Bottom Line: I would not recommend a low-carbohydrate diet for weight loss. Americans should be following a well-balanced, plant-based diet, rich in whole grains, fruit and vegetables and low in unhealthy lipids (saturated, trans fats and cholesterol). Such a diet, if calorie controlled, can be both waist- and health-friendly and has been shown to also reduce the risk of heart disease, cancer, stroke and type 2 diabetes.

I would recommend a low-carb diet for weight loss.* I don’t think it’s the only way to lose weight, but I’m sure it’s the easiest. Everything else here has been covered, except that I don’t think a “plant-based diet, rich in whole grains” can be healthy (though it can improve health if you get there from a twinkies and coke diet).
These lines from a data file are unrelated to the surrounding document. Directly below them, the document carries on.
-- ==== Sys2Proof/Machine/Ports.lean ====
section
/-! DEFINITION. Requests of the target data ports: acceptance, refusal, fixed-lag placement, the lines and units a request covers, and
the beats that answer it (R79..R116, R141, R142, R170, R234..R248, R254, R270..R272). -/

namespace Sys2Proof.Machine

/-- Lines per beat (Table 3-1); HP has half a line, given as 0. -/
def lpb (p : Port) : Nat :=
  match p with
  | .ma _ => 16
  | .mb _ => 16
  | .mc _ => 8
  | .vx _ => 8
  | .cd _ => 2
  | .hp => 0

/-- Beats of `len` lines (R92). -/
def beatsOf (p : Port) (len : Nat) : Nat := if lpb p = 0 then 2 * len else ceilDiv len (lpb p)

/-- Ports of the privileged class (R82). -/
def privPort (p : Port) : Bool :=
  match p with
  | .ma _ => true
  | .mb _ => true
  | .mc _ => true
  | _ => false

/-- A port with a write channel (R88, R101). -/
def writePort (p : Port) : Bool :=
  match p with
  | .ma _ => false
  | .mb _ => false
  | _ => true

/-- Schedule group of a core port (R161). -/
def groupOf (c : Ctl) (p : Port) : Option Nat :=
  match p with
  | .ma n => some (bits (reg c (thyGmap n)) 0 2)
  | .mb n => some (bits (reg c (thyGmap n)) 2 2)
  | .mc n => some (bits (reg c (thyGmap n)) 4 2)
  | .vx n => some (bits (reg c (thyGmap n)) 6 2)
  | .cd n => some (bits (reg c (thyGmap n)) 8 2)
  | .hp => none

/-- Profile of group `g` (R160): 0 Steady, 1 Sprint, 2 Lean. -/
def profileOf (c : Ctl) (g : Nat) : Nat := bits (reg c thyProf) (2 * g) 2

/-- The port runs fixed-lag (R81). -/
def fixedLag (c : Ctl) (p : Port) : Bool :=
  match groupOf c p with
  | none => false
  | some g =>
    decide (profileOf c g ≠ 1) && (match p with
      | .vx n => bit (reg c (thyGmap n)) 10
      | .cd _ => false
      | _ => true)

/-- A schedule group's state. -/
def grpOf (c : Ctl) (g : Nat) : Grp := tabGet Grp.rest c.grp g
def setGrp (g : Nat) (v : Grp) (c : Ctl) : Ctl := { c with grp := tabPut Grp.rest g v c.grp }

/-- The device serves its ports: the load is complete, it is not entering or leaving SLEEP, and its outputs are not latched (R87, R425,
R433). -/
def deviceOpen (c : Ctl) : Bool :=
  decide (c.dev.run = .running) && c.pwr.entry.isNone && !bit (reg c pwrSt) 31

/-- Every domain is fenced: a requested device reset drains, or the device is in a fatal condition (R472, R476). -/
def devFenced (c : Ctl) : Bool := c.dev.resetReq.isSome || c.out.fatal

/-- Zone `z` is fenced (R468). -/
def zoneFenced (c : Ctl) (z : Nat) : Bool := domFenced c z || devFenced c

/-- Zone `z` is clamped (R473). -/
def isolated (c : Ctl) (z : Nat) : Bool := bit (reg c brlIsol) z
Oh, and calorie-restriced diets have been shown to do lots of good stuff, but if you don’t have the almost-inhuman ability to restrict calories for life, you can get all the same benefits from a low-carb diet and some intermittent fasting. Either way, any diet that includes whole grains is not optimal.

The Bottom Line:

The Atkins diet misses a bit IMO, because the focus should be more on food quality than macronutrient ratios. The ADA is pushing a crappy, refined/processed foods (grains) diet, so they can’t use that argument (which is why they don’t). If you want to focus solely on macronutrient ratios, there is nothing wrong with low-carb, in fact, it’s great for weight loss and confers benefits for blood sugar control and diabetes prevention.

Dear ADA: Please stop paying people to write this crap, and instead do what you should: promote good health through nutrition science and education.

 

*Remember, I have no education, training, or authority to recommend anything.